The agent can rewrite its own instructions — but only adopts a change it can measure. Given a base prompt and a handful of labelled examples, the optimizer proposes variants, scores each on the examples, and keeps a variant only if it strictly beats the base. Bounded, verified recursive self-improvement (DSPy / TextGrad / STOP-style) — no unmeasured change ever ships.
base prompt ──▶ propose variants ──▶ score each on examples ──▶ keep the best (only if it beats base)
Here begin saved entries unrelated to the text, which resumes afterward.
-- ==== Sys2Proof/Laws/State.lean ====
section
/-! SUPPORT. Each plain update of the state, field by field: what it writes, and that it leaves every other field as it is. No later proof
needs to unfold a record update. -/

namespace Sys2Proof.Machine

variable (s : State)

/-! `State.setReg` writes `regs`. -/

@[simp] theorem State.setReg_pending (off : Nat) (w : Word) : (s.setReg off w).pending = s.pending := rfl
@[simp] theorem State.setReg_freeCount (off : Nat) (w : Word) : (s.setReg off w).freeCount = s.freeCount := rfl
@[simp] theorem State.setReg_clk (off : Nat) (w : Word) : (s.setReg off w).clk = s.clk := rfl
@[simp] theorem State.setReg_regs (off : Nat) (w : Word) : (s.setReg off w).regs = mapSet regReset s.regs off w := rfl
@[simp] theorem State.setReg_latches (off : Nat) (w : Word) : (s.setReg off w).latches = s.latches := rfl
@[simp] theorem State.setReg_holds (off : Nat) (w : Word) : (s.setReg off w).holds = s.holds := rfl
@[simp] theorem State.setReg_gates (off : Nat) (w : Word) : (s.setReg off w).gates = s.gates := rfl
@[simp] theorem State.setReg_cores (off : Nat) (w : Word) : (s.setReg off w).cores = s.cores := rfl
@[simp] theorem State.setReg_coreMap (off : Nat) (w : Word) : (s.setReg off w).coreMap = s.coreMap := rfl
@[simp] theorem State.setReg_bh (off : Nat) (w : Word) : (s.setReg off w).bh = s.bh := rfl
@[simp] theorem State.setReg_dram (off : Nat) (w : Word) : (s.setReg off w).dram = s.dram := rfl
@[simp] theorem State.setReg_cisSram (off : Nat) (w : Word) : (s.setReg off w).cisSram = s.cisSram := rfl
@[simp] theorem State.setReg_ctlSram (off : Nat) (w : Word) : (s.setReg off w).ctlSram = s.ctlSram := rfl
@[simp] theorem State.setReg_nvs (off : Nat) (w : Word) : (s.setReg off w).nvs = s.nvs := rfl
@[simp] theorem State.setReg_take (off : Nat) (w : Word) : (s.setReg off w).take = s.take := rfl
@[simp] theorem State.setReg_banks (off : Nat) (w : Word) : (s.setReg off w).banks = s.banks := rfl
@[simp] theorem State.setReg_ringGen (off : Nat) (w : Word) : (s.setReg off w).ringGen = s.ringGen := rfl
@[simp] theorem State.setReg_ringPhase (off : Nat) (w : Word) : (s.setReg off w).ringPhase = s.ringPhase := rfl
@[simp] theorem State.setReg_visible (off : Nat) (w : Word) : (s.setReg off w).visible = s.visible := rfl
@[simp] theorem State.setReg_stalled (off : Nat) (w : Word) : (s.setReg off w).stalled = s.stalled := rfl
@[simp] theorem State.setReg_srcs (off : Nat) (w : Word) : (s.setReg off w).srcs = s.srcs := rfl
@[simp] theorem State.setReg_evcStamp (off : Nat) (w : Word) : (s.setReg off w).evcStamp = s.evcStamp := rfl
@[simp] theorem State.setReg_cku (off : Nat) (w : Word) : (s.setReg off w).cku = s.cku := rfl
@[simp] theorem State.setReg_cis (off : Nat) (w : Word) : (s.setReg off w).cis = s.cis := rfl
@[simp] theorem State.setReg_dma (off : Nat) (w : Word) : (s.setReg off w).dma = s.dma := rfl
@[simp] theorem State.setReg_dmaPtr (off : Nat) (w : Word) : (s.setReg off w).dmaPtr = s.dmaPtr := rfl
@[simp] theorem State.setReg_flume (off : Nat) (w : Word) : (s.setReg off w).flume = s.flume := rfl
@[simp] theorem State.setReg_onHold (off : Nat) (w : Word) : (s.setReg off w).onHold = s.onHold := rfl
@[simp] theorem State.setReg_mc (off : Nat) (w : Word) : (s.setReg off w).mc = s.mc := rfl
@[simp] theorem State.setReg_sns (off : Nat) (w : Word) : (s.setReg off w).sns = s.sns := rfl
@[simp] theorem State.setReg_ledgers (off : Nat) (w : Word) : (s.setReg off w).ledgers = s.ledgers := rfl
@[simp] theorem State.setReg_logs (off : Nat) (w : Word) : (s.setReg off w).logs = s.logs := rfl
@[simp] theorem State.setReg_mags (off : Nat) (w : Word) : (s.setReg off w).mags = s.mags := rfl
@[simp] theorem State.setReg_slots (off : Nat) (w : Word) : (s.setReg off w).slots = s.slots := rfl
@[simp] theorem State.setReg_lateViews (off : Nat) (w : Word) : (s.setReg off w).lateViews = s.lateViews := rfl
@[simp] theorem State.setReg_wholeViews (off : Nat) (w : Word) : (s.setReg off w).wholeViews = s.wholeViews := rfl
@[simp] theorem State.setReg_engines (off : Nat) (w : Word) : (s.setReg off w).engines = s.engines := rfl
@[simp] theorem State.setReg_clusters (off : Nat) (w : Word) : (s.setReg off w).clusters = s.clusters := rfl
@[simp] theorem State.setReg_tileQueue (off : Nat) (w : Word) : (s.setReg off w).tileQueue = s.tileQueue := rfl
@[simp] theorem State.setReg_lastEngine (off : Nat) (w : Word) : (s.setReg off w).lastEngine = s.lastEngine := rfl
@[simp] theorem State.setReg_maintQueue (off : Nat) (w : Word) : (s.setReg off w).maintQueue = s.maintQueue := rfl
@[simp] theorem State.setReg_streams (off : Nat) (w : Word) : (s.setReg off w).streams = s.streams := rfl
@[simp] theorem State.setReg_sessions (off : Nat) (w : Word) : (s.setReg off w).sessions = s.sessions := rfl
@[simp] theorem State.setReg_slu (off : Nat) (w : Word) : (s.setReg off w).slu = s.slu := rfl
@[simp] theorem State.setReg_ksl (off : Nat) (w : Word) : (s.setReg off w).ksl = s.ksl := rfl
@[simp] theorem State.setReg_ptp (off : Nat) (w : Word) : (s.setReg off w).ptp = s.ptp := rfl
@[simp] theorem State.setReg_hdg (off : Nat) (w : Word) : (s.setReg off w).hdg = s.hdg := rfl
@[simp] theorem State.setReg_ras (off : Nat) (w : Word) : (s.setReg off w).ras = s.ras := rfl
@[simp] theorem State.setReg_tap (off : Nat) (w : Word) : (s.setReg off w).tap = s.tap := rfl
@[simp] theorem State.setReg_supply (off : Nat) (w : Word) : (s.setReg off w).supply = s.supply := rfl
@[simp] theorem State.setReg_tagCmd (off : Nat) (w : Word) : (s.setReg off w).tagCmd = s.tagCmd := rfl
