/-- The take is IDLE after CLOSE, no program is in setup, and only the slots that MARK pinned are in use. -/
theorem closeTake_spec : s.closeTake.take.st = .idle ∧ s.closeTake.take.setup = none ∧
    ∀ i, (s.slot i).pinned = false → (s.closeTake.slot i).mark = .unused := by
  have gone : SlotsGone s.endProgram.stopStreams.closeSlots s.endProgram.stopStreams.closeSlots.discardBanks := discardBanks_slotsGone _
  have unpinned : ∀ i, (s.endProgram.stopStreams.slot i) = s.slot i := fun i => congrArg (vget · i) (slots_endProgram s)
  unfold State.closeTake
  extract_lets setup ended reopened idle
  have reopen : Still ended reopened := by
    refine foldl_still ended (fun t m => Still.trans (t := t.magReopen m) (magReopen_still t m) ?_) _
    exact ⟨rfl, rfl⟩
  have unused : ∀ i, (s.slot i).pinned = false → (ended.slot i).mark = .unused := fun i free =>
    gone i (closeSlots_unpinned _ (by rw [unpinned]; exact free))
  clear_value reopened ended
  obtain ⟨take, slots⟩ := idled_spec reopened setup (freeStatus (Config.unstated 22 idle.freeCount)) (t := idle) rfl
  clear_value idle
  refine ⟨congrArg Take.st take, congrArg Take.setup take, fun i free => ?_⟩
  exact SlotsGone.same (slots.trans reopen.2) i (unused i free)

end Closing

/-! ### Settlement -/

theorem checkCut_of_pics {s : State} (pics : s.take.pics ≠ []) : s.checkCut = s := by
  have closed : s.checkClosed = s := if_pos (.inr pics)
  unfold State.checkCut
  rw [if_neg (fun h => pics h.2.1), closed]

section Settlement
variable {s : State} {h : CmdHead}

theorem take_took (s : State) (h : CmdHead) : (took s h).take = s.take := rfl

/-- What CUT does from ROLLING. -/
theorem cut_moves (s : State) (p : PendingCmd) (pics : s.take.pics ≠ []) :
    ((s.modTake (fun t => { t with cutCmd := some p })).moveTake .cutting 0).checkCut =
      (s.modTake (fun t => { t with st := .cutting, cause := 0, cutCmd := some p })).raise 528 := by
  rw [moveTake_of_live (by decide)]
  refine checkCut_of_pics ?_
  rw [(State.raise_frame _ 528).take]
  exact pics

theorem done_still (s : State) (p : PendingCmd) (status value : Nat) : Still s (s.done p status value) := .of_post (post_frame s p _ _ _)

theorem takeIn_other {l m : List TakeState} (within : s.takeIn l = true) (apart : l.all (fun st => !m.contains st) = true := by decide) :
    s.takeIn m = false := by
  unfold State.takeIn at within ⊢
  have out := List.all_eq_true.mp apart s.take.st (List.contains_iff_mem.mp within)
  simpa using out

/-- Settles O19: each command by the judgement of its entry and the state, and what it does by what the moves leave of the take and the slots. -/
theorem takeMoves : Obligations.TakeMoves := by
  intro h s p refused
  refine ⟨fun front armed => ?_, fun front other => ?_, fun front rolling pics => ?_, fun front other => ?_, fun front legal => ?_,
    fun front out => ?_, fun front legal => ?_, fun front out => ?_⟩
  · refine ⟨_, congrArg Host.Outcome.next (judge_legal front (by simp [State.takeIn, armed]) _), ?_⟩
    obtain ⟨take, -⟩ := roll_picsOnly (took s h)
    rw [(done_still _ _ _ _).1, take]
    exact ⟨rfl, rfl, rfl⟩
  · exact congrArg Host.Outcome.next (judge_state front (by simp [State.takeIn, other]) _ _)
  · refine congrArg Host.Outcome.next ((judge_pending front (by simp [State.takeIn, rolling]) _).trans (cut_moves _ _ ?_))
    rw [(Still.of_post (post_frame (took s h) p stPending false 0)).1]
    exact pics
  · exact congrArg Host.Outcome.next (judge_state front (by simp [State.takeIn, other]) _ _)
  · refine ⟨_, congrArg Host.Outcome.next (judge_legal front legal _), ?_⟩
    obtain ⟨idle, setup, unused⟩ := closeTake_spec (took s h)
    have post := done_still (took s h).closeTake p stOk 0
    refine ⟨(congrArg Take.st post.1).trans idle, (congrArg Take.setup post.1).trans setup, fun i free => ?_⟩
    exact SlotsGone.same post.2 i (unused i free)
  · exact congrArg Host.Outcome.next (judge_state front (takeIn_other out) _ _)
  · refine ⟨_, congrArg Host.Outcome.next (judge_legal front legal _), ?_⟩
    rw [(done_still _ _ _ _).1, abortTake_take]
    exact ⟨rfl, rfl, rfl⟩
  · exact congrArg Host.Outcome.next (judge_state front (takeIn_other out) _ _)

end Settlement

end Sys2Proof.Proofs.TakeCommands

/-! ### The rings' registers, and the take on heartbeat loss and setup timeout (O22) -/

namespace Sys2Proof.Proofs.RingsAndTimeouts

open Sys2Proof.Machine Sys2Proof.Claims Sys2Proof.Proofs.ClusterRegisters Sys2Proof.Proofs.Takeover Sys2Proof.Proofs.TakeCommands

/-! ### Ring registers (R273) -/

section Rings
variable {s : State} {ini : Initiator} {k : Fin 4}

/-- An access that its way accepts is made at once. -/
theorem access_of_enters {off : Nat} (enters : Enters s ini off) (c : Instr) (f : State → State) : s.regAccess ini off c f = f s := if_pos enters

theorem flushStalled_kept (fuel : Nat) {t : State} (regs : SameRegs s t) (visible : t.visible = s.visible) :
    SameRegs s (t.flushStalled fuel) ∧ (t.flushStalled fuel).visible = s.visible := by
  induction fuel generalizing t with
  | zero => exact ⟨regs, visible⟩
  | succ n ih =>
    unfold State.flushStalled
    split
    · exact ⟨regs, visible⟩
    · next c cs _ =>
      extract_lets t1
      have dropped : SameRegs s t1 := regs.same rfl
      split
      · exact ih dropped visible
      · split
        · exact ⟨regs, visible⟩
        · exact ih (dropped.writeCompletion c) (by rw [State.writeCompletion_post t1 c]; exact visible)

theorem ringOn_tail (s : State) (k : Fin 4) (w : Word) : (s.setReg (rTabCmdTail k.1) w).ringOn k = s.ringOn k := by
  unfold State.ringOn State.ringLog2
  rw [State.reg_setReg_ne s (by unfold rTabCmdSize rTabCmdTail; omega)]

theorem ringOff_spec (wf : mapWf regReset s.regs) : (s.ringOff k).ringLog2 k = 0 ∧ k ∉ (s.ringOff k).visible := by
  unfold State.ringOff
  extract_lets cleared t
  obtain ⟨regs, visible⟩ := flushStalled_kept (s := t) t.stalled.length (.refl t) rfl
  have off : t.reg (rTabCmdSize k.1) = 0 := (State.reg_setReg wf _ _ _).trans (if_pos rfl)
  generalize t.flushStalled t.stalled.length = u at regs visible
  refine ⟨?_, ?_⟩
  · rw [State.ringLog2, regs _ (.inr (by unfold rTabCmdSize; omega)), off]
    rfl
  · rw [visible]
    simp [t]
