-- ==== Sys2Proof/Machine/Sprite.lean ====
section
/-! DEFINITION. Machine/Sprite.lean: the sprite drawing and collision engine (44_display.md R181 to R184). -/

namespace Sys2Proof.Machine

/-- All cells off. -/
def Display.blank : Display := Vector.replicate 32 (Vector.replicate 64 false)

/-- `DISP[px][py]`; false off the display. -/
def Display.cell (d : Display) (px py : Nat) : Bool :=
  if h : px < 64 ∧ py < 32 then (d[py]'h.2)[px]'h.1 else false

/-- `DISP[px][py] <- DISP[px][py] ^ 1`; nothing off the display. -/
def Display.toggle (d : Display) (px py : Nat) : Display :=
  if h : px < 64 ∧ py < 32 then d.set py ((d[py]'h.2).set px (!(d[py]'h.2)[px]'h.1) h.1) h.2 else d

/-- The display so far and whether a set cell was cleared so far. -/
abbrev Drawing := Display × Bool

/-- One sprite bit at column px, row py: a 1 bit on the display toggles its cell and collides with a set one; a 0 bit and a bit
off the display do nothing (44_display.md R183, R184). -/
def drawBit (px py : Nat) (bit : Bool) (g : Drawing) : Drawing :=
  if px ≤ 63 ∧ py ≤ 31 ∧ bit = true then (Display.toggle g.1 px py, g.2 || Display.cell g.1 px py) else g

/-- One sprite row of 8 pixels from column ox, the most significant bit first (44_display.md R182). -/
def drawRow (ox py : Nat) (row : Byte) (g : Drawing) : Drawing :=
  (List.range 8).foldl (fun g c => drawBit (ox + c) py (row.getLsbD (7 - c)) g) g

/-- The rows of a sprite from row py down (44_display.md R181). -/
def drawRows (ox : Nat) : Nat → List Byte → Drawing → Drawing
  | _, [], g => g
  | py, row :: rows, g => drawRows ox (py + 1) rows (drawRow ox py row g)

/-- The whole sprite: the new display and the collision (44_display.md R181). -/
def drawSprite (d : Display) (ox oy : Nat) (rows : List Byte) : Drawing := drawRows ox oy rows (d, false)

end Sys2Proof.Machine
end

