/-- Obligations.CallPushesTheReturnAddress, RetPopsTheReturnAddress, SixteenCallsNestAndNoMore: the bounds of the stack. -/
theorem test_witness_stack_bounds :
    (depth 15).sp.val < 16 ∧ (depth 16).sp.val = 16 ∧ (depth 1).sp.val = (0 : Fin 16).val + 1 ∧
    (depth 16).sp.val = (15 : Fin 16).val + 1 ∧ (depth 0).sp.val = 0 ∧
    (List.replicate 16 (0x200 : Addr)).length ≤ 16 ∧ (List.replicate 17 (0x200 : Addr)).length = 17 := by decide

/-- Obligations.ReturnUndoesCall: a call that succeeds, at both ends of the stack. -/
theorem test_witness_return :
    (∃ t, exec (.call 0x300) (depth 0) = .next t) ∧ ∃ t, exec (.call 0x300) (depth 15) = .next t := ⟨⟨_, rfl⟩, ⟨_, rfl⟩⟩

/-- Obligations.DecimalDigitsReconstruct: a store that wraps. -/
theorem test_witness_digits :
    Memory.wf (regs { start with index := 0xFFE } [(5, 0xFF)]).mem ∧
    ∃ t, exec (.ldB 5) (regs { start with index := 0xFFE } [(5, 0xFF)]) = .next t := ⟨by decide, ⟨_, rfl⟩⟩

/-- Obligations.StRegsStoresTheBlock: addresses just outside a block of three that wraps. -/
theorem test_witness_outside_block :
    (∀ k : RegIx, k ≤ 2 → (2 : Nat) % 4096 ≠ (0xFFF + k.toNat) % 4096) ∧
    ∀ k : RegIx, k ≤ 2 → (0xFFE : Nat) % 4096 ≠ (0xFFF + k.toNat) % 4096 := by decide

/-- Obligations.LdBStoresDecimalDigits: an address just outside the three bytes. -/
theorem test_witness_outside_digits :
    (1 : Nat) % 4096 ≠ 0xFFE % 4096 ∧ (1 : Nat) % 4096 ≠ (0xFFE + 1) % 4096 ∧ (1 : Nat) % 4096 ≠ (0xFFE + 2) % 4096 := by decide

/-- Obligations.DrawingTwiceRestoresTheDisplay: a first draw without collision that changes the display, and a second. -/
theorem test_witness_draw_twice :
    let s := bytes { start with index := 0x300 } 0x300 [0x80]
    ∃ t u, exec (.drw 0 1 1) s = .next t ∧ exec (.drw 0 1 1) t = .next u ∧ (0 : RegIx) ≠ 15 ∧ (1 : RegIx) ≠ 15 ∧
      t.getV 15 = 0 ∧ t.disp ≠ s.disp :=
  ⟨_, _, rfl, rfl, by decide, by decide, by decide, fun h => absurd (congrArg (fun d => Display.cell d 0 0) h) (by decide)⟩

/-- Obligations.KeyWaitStallsOrTakesTheLeastKey: no key, and all of them. -/
theorem test_witness_keys : (given start 0x0000 0).keys = 0 ∧ (given start 0xFFFF 0).keys ≠ 0 := by decide

/-- Obligations.TimerPhaseTicksOrCountsDown: where its clauses meet. -/
theorem test_witness_timer_phase : 60 < { start with acc := 61 }.acc ∧ { start with acc := 60 }.acc ≤ 60 := by decide

/-- Obligations.TimersTickEveryPeriod: a full accumulator, at the least clock and at another. -/
theorem test_witness_period :
    1 ≤ start.clockHz ∧ start.acc = start.clockHz ∧ { start with acc := 1, clockHz := 1 }.acc = 1 := by decide

/-- Obligations.OutputsFollowTheState: a positive clock, and the corner cells. -/
theorem test_witness_outputs : 0 < start.clockHz ∧ (63 : Nat) < 64 ∧ (31 : Nat) < 32 := by decide

/-- Obligations.JumpToSelfStaysFinished: D-CTL-2, and a jump to self at the top of memory. -/
theorem test_witness_finished :
    (placed { start with pc := 0x20C } 0x120C).pc.toNat < 4096 ∧ Finished (placed { start with pc := 0x20C } 0x120C) ∧
    Finished (placed { start with pc := 0xFFF } 0x1FFF) := by
  refine ⟨by decide, ?_, ?_⟩ <;> unfold Finished <;> decide

end Sys2Proof.Tests
end

/-! Control transfer: jump targets and skips as numbers, the execute phase of the jumps and of the
compare-and-skip instructions, and the two obligations about them (41_control_transfer.md R123, R125 to R130). -/

namespace Sys2Proof.Machine

/-! ### Jump targets -/

theorem zextAddr_toNat (nnn : Addr) : (zextAddr nnn).toNat = nnn.toNat := by
  rw [zextAddr, BitVec.toNat_setWidth]; omega

theorem zextByte_toNat (b : Byte) : (zextByte b).toNat = b.toNat := by
  rw [zextByte, BitVec.toNat_setWidth]; omega

/-- 12 bits and 8 bits never carry out of 16, so the sum is exact before the mask. -/
theorem offsetTarget_toNat (s : State) (nnn : Addr) : (s.offsetTarget nnn).toNat = nnn.toNat + (s.getV 0).toNat := by
  rw [State.offsetTarget, BitVec.toNat_add, zextAddr_toNat, zextByte_toNat]; omega

/-- The mask leaves an absolute target as it is. -/
theorem mask12_zextAddr (nnn : Addr) : mask12 (zextAddr nnn) = BitVec.ofNat 16 nnn.toNat := by
  rw [mask12_eq_ofNat, zextAddr_toNat, Nat.mod_eq_of_lt nnn.isLt]

theorem mask12_offsetTarget (s : State) (nnn : Addr) :
    mask12 (s.offsetTarget nnn) = BitVec.ofNat 16 ((nnn.toNat + (s.getV 0).toNat) % 4096) := by
  rw [mask12_eq_ofNat, offsetTarget_toNat]

/-! ### Jumps -/

theorem exec_jp (nnn : Addr) (s : State) :
    exec (.jp nnn) s = .next { s with pc := BitVec.ofNat 16 nnn.toNat } := by
  rw [← mask12_zextAddr]; rfl

theorem exec_jpV0 (nnn : Addr) (s : State) :
    exec (.jpV0 nnn) s = .next { s with pc := BitVec.ofNat 16 ((nnn.toNat + (s.getV 0).toNat) % 4096) } := by
  rw [← mask12_offsetTarget]; rfl

/-! ### Skips -/

/-- A skip on equality of two bytes (R125, R127, R130). -/
theorem skipIf_beq (s : State) (a b : Byte) :
    s.skipIf (a == b) = { s with pc := if a = b then BitVec.ofNat 16 ((s.pc.toNat + 2) % 4096) else s.pc } := by
  simp only [State.skipIf, mask12_add_two, beq_iff_eq]

/-- A skip on inequality of two bytes (R126, R128, R130). -/
theorem skipIf_bne (s : State) (a b : Byte) :
    s.skipIf (a != b) = { s with pc := if a = b then s.pc else BitVec.ofNat 16 ((s.pc.toNat + 2) % 4096) } := by
  simp only [State.skipIf, mask12_add_two, bne_iff_ne, ite_not]

theorem exec_seImm (x : RegIx) (kk : Byte) (s : State) :
    exec (.seImm x kk) s = .next (s.skipIf (s.getV x == kk)) := rfl

theorem exec_sneImm (x : RegIx) (kk : Byte) (s : State) :
    exec (.sneImm x kk) s = .next (s.skipIf (s.getV x != kk)) := rfl

theorem exec_seReg (x y : RegIx) (s : State) :
    exec (.seReg x y) s = .next (s.skipIf (s.getV x == s.getV y)) := rfl

theorem exec_sneReg (x y : RegIx) (s : State) :
    exec (.sneReg x y) s = .next (s.skipIf (s.getV x != s.getV y)) := rfl

/-! ### The obligations -/

/-- Settles O24: the words by the decoder's families 1 and B, the jumps by their targets after the mask. -/
theorem jumpsGoToTheirTargets : Obligations.JumpsGoToTheirTargets := by
  unfold Obligations.JumpsGoToTheirTargets
  exact ⟨fun _ => ⟨decode_family1, decode_familyB⟩, fun nnn s => ⟨exec_jp nnn s, exec_jpV0 nnn s⟩⟩

/-- Settles O25: the words by the decoder's families 3, 4, 5 and 9, the skips by the comparison of two bytes they are made of. -/
theorem compareSkipsAddTwo : Obligations.CompareSkipsAddTwo := by
  unfold Obligations.CompareSkipsAddTwo
  refine ⟨fun _ => ⟨decode_family3, decode_family4, decode_family5, decode_family9⟩, fun x y kk s => ⟨?_, ?_, ?_, ?_⟩⟩
  · rw [exec_seImm, skipIf_beq]
  · rw [exec_sneImm, skipIf_bne]
  · rw [exec_seReg, skipIf_beq]
  · rw [exec_sneReg, skipIf_bne]

end Sys2Proof.Machine

/-! Loads and the immediate add: the word of `LD_REG`, the wrapping byte sum as a number, what an instruction that writes one
register does, and the obligation about them (42_load_alu.md R140 to R142, R153). -/

namespace Sys2Proof.Machine

/-! ### Words and sums -/

/-- Family 8, sub-opcode 0. -/
theorem decode_ldReg {op : Word} (h8 : fieldN3 op = 0x8) (h0 : fieldN op = 0x0) :
    decode op = .ok (.ldReg (fieldX op) (fieldY op)) := by
  rw [decode_family8 h8, decodeFamily8, h0]; rfl

/-- A byte sum wraps mod 256 (R153). -/
theorem byte_add_eq_ofNat (a b : Byte) : a + b = BitVec.ofNat 8 ((a.toNat + b.toNat) % 256) := by
  apply BitVec.eq_of_toNat_eq
  rw [BitVec.toNat_add, BitVec.toNat_ofNat, Nat.mod_mod]

/-! ### The execute phase -/

theorem exec_ldImm (x : RegIx) (kk : Byte) (s : State) : exec (.ldImm x kk) s = .next (s.setV x kk) := rfl

theorem exec_addImm (x : RegIx) (kk : Byte) (s : State) :
    exec (.addImm x kk) s = .next (s.setV x (BitVec.ofNat 8 (((s.getV x).toNat + kk.toNat) % 256))) := by
  rw [← byte_add_eq_ofNat]; rfl

theorem exec_ldReg (x y : RegIx) (s : State) : exec (.ldReg x y) s = .next (s.setV x (s.getV y)) := rfl

/-- An instruction whose execute phase is one register write changes that register and nothing else. -/
theorem exec_writes_one_register {i : Instr} {s : State} {x : RegIx} {b : Byte} (h : exec i s = .next (s.setV x b)) :
    ∃ t, exec i s = .next t ∧ t = { s with v := t.v } ∧ ∀ z, t.getV z = if z = x then b else s.getV z :=
  ⟨s.setV x b, h, rfl, fun z => getV_setV s x z b⟩

/-! ### The obligation -/

/-- Settles O30: the words by the decoder's families 6, 7 and 8, the results by the one register write each instruction is. -/
theorem loadsAndImmediateAdd : Obligations.LoadsAndImmediateAdd := by
  unfold Obligations.LoadsAndImmediateAdd
  refine ⟨fun _ => ⟨decode_family6, decode_family7, decode_ldReg⟩, fun x y kk s => ⟨?_, ?_, ?_⟩⟩
  · exact exec_writes_one_register (exec_ldImm x kk s)
  · exact exec_writes_one_register (exec_addImm x kk s)
  · exact exec_writes_one_register (exec_ldReg x y s)

end Sys2Proof.Machine

/-! The index register: the execute phase of `LD_I` and the obligation about it (43_index_memory.md R160). -/

namespace Sys2Proof.Machine

theorem exec_ldI (nnn : Addr) (s : State) :
    exec (.ldI nnn) s = .next { s with index := BitVec.ofNat 16 nnn.toNat } := by
  rw [← mask12_zextAddr]; rfl

/-- Settles O37: the words by the decoder's family A, the result by the one write of `I` the instruction is. -/
theorem ldILoadsTheAddress : Obligations.LdILoadsTheAddress := by
  unfold Obligations.LdILoadsTheAddress
  exact ⟨fun _ => decode_familyA, exec_ldI⟩

end Sys2Proof.Machine

/-! Clear screen: the one word of `CLS`, its execute phase, and the obligation about it (44_display.md R180). -/

namespace Sys2Proof.Machine

/-! ### The word -/

theorem decodeFamily0_eq_cls_iff (op : Word) : decodeFamily0 op = .cls ↔ op = 0x00E0 := by
  unfold decodeFamily0
  split
  · next h => exact ⟨fun _ => h, fun _ => rfl⟩
  · next h => split <;> exact ⟨nofun, fun h0 => absurd h0 h⟩

theorem decodeFamily8_ne_cls (op : Word) : decodeFamily8 op ≠ .ok .cls := by
  unfold decodeFamily8
  split <;> exact nofun

theorem decodeFamilyE_ne_cls (op : Word) : decodeFamilyE op ≠ .ok .cls := by
  unfold decodeFamilyE
  split <;> exact nofun

theorem decodeFamilyF_ne_cls (op : Word) : decodeFamilyF op ≠ .ok .cls := by
  unfold decodeFamilyF
  split <;> exact nofun

/-- No family but 0 has a word of `CLS`. -/
theorem fieldN3_of_decode_eq_cls {op : Word} (h : decode op = .ok .cls) : fieldN3 op = 0x0 := by
  unfold decode at h
  split at h
  case h_1 h0 => exact h0
  case h_9 => exact absurd h (decodeFamily8_ne_cls op)
  case h_15 => exact absurd h (decodeFamilyE_ne_cls op)
  case h_16 => exact absurd h (decodeFamilyF_ne_cls op)
  case h_6 | h_10 => split at h <;> cases h
  all_goals cases h

/-- Of the words of family 0 only 0x00E0 is `CLS`; the rest are `RET` and `SYS` (R77). -/
theorem decode_eq_cls_iff (op : Word) : decode op = .ok .cls ↔ op = 0x00E0 := by
  constructor
  · intro h
    have h0 := decode_family0 (fieldN3_of_decode_eq_cls h)
    exact (decodeFamily0_eq_cls_iff op).mp (Except.ok.inj (h0.symm.trans h))
  · rintro rfl
    rfl

/-! ### The execute phase -/

theorem exec_cls (s : State) :
    exec .cls s = .next { s with disp := Display.blank, frame := some Display.blank } := rfl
(TemplateProposer / (SubstringScorer /
LLMPromptProposer) ExactMatchScorer)
CLI¶
echo '[{"input": "2 + 2", "expected": "4"}, {"input": "3 + 5", "expected": "8"}]' > ex.json
riptide improve "Answer the arithmetic question." --examples ex.json --candidates 4 --out best.txt
# base score: 0.50
# best score: 1.00 (improved)
# wrote improved prompt to best.txt
#
# BEST PROMPT
# Answer the arithmetic question.
#
# Think step by step before giving the final answer.
In code¶
from riptide_watergraph.service import improve_prompt
from riptide_watergraph.optimize import Example
result = improve_prompt(
"Answer the question.",
[Example(input="capital of France?", expected="Paris")],
candidates=4,
)
print(result.base_score, "->", result.best_score, "improved" if result.improved else "kept base")
print(result.best_prompt)
Or drive the primitive directly with your own runner/proposer/scorer:
from riptide_watergraph.optimize import optimize_prompt, TemplateProposer, SubstringScorer
result = optimize_prompt(
base_prompt, examples,
runner=lambda prompt, inp: my_model(prompt, inp), # how a prompt is executed on an input
proposer=TemplateProposer(), scorer=SubstringScorer(), candidates=5,
)
The seam (swappable)¶
| Interface | Default | Purpose |
|---|---|---|
Proposer |
TemplateProposer (offline) / LLMPromptProposer |
propose rewrites of a prompt |
Scorer |
SubstringScorer / ExactMatchScorer |
measure a prediction vs the expected answer |
optimize_prompt(...) |
— | base vs candidates → adopt only a strictly-better variant |
OptimizationResult reports base_score, best_score, the improved flag, and every candidate's score
— so the gain (or lack of one) is always auditable. Offline, the deterministic TemplateProposer +
SubstringScorer make the whole loop run without a key.
Roadmap context¶
Track 4 of the AGI-direction roadmap (after SkillForge,
cognitive memory, and deliberate reasoning). The same
Scorer/eval seam feeds what's next: optimizing role prompts and the composer policy against the
eval suite, and an autonomy loop with a self-generated curriculum.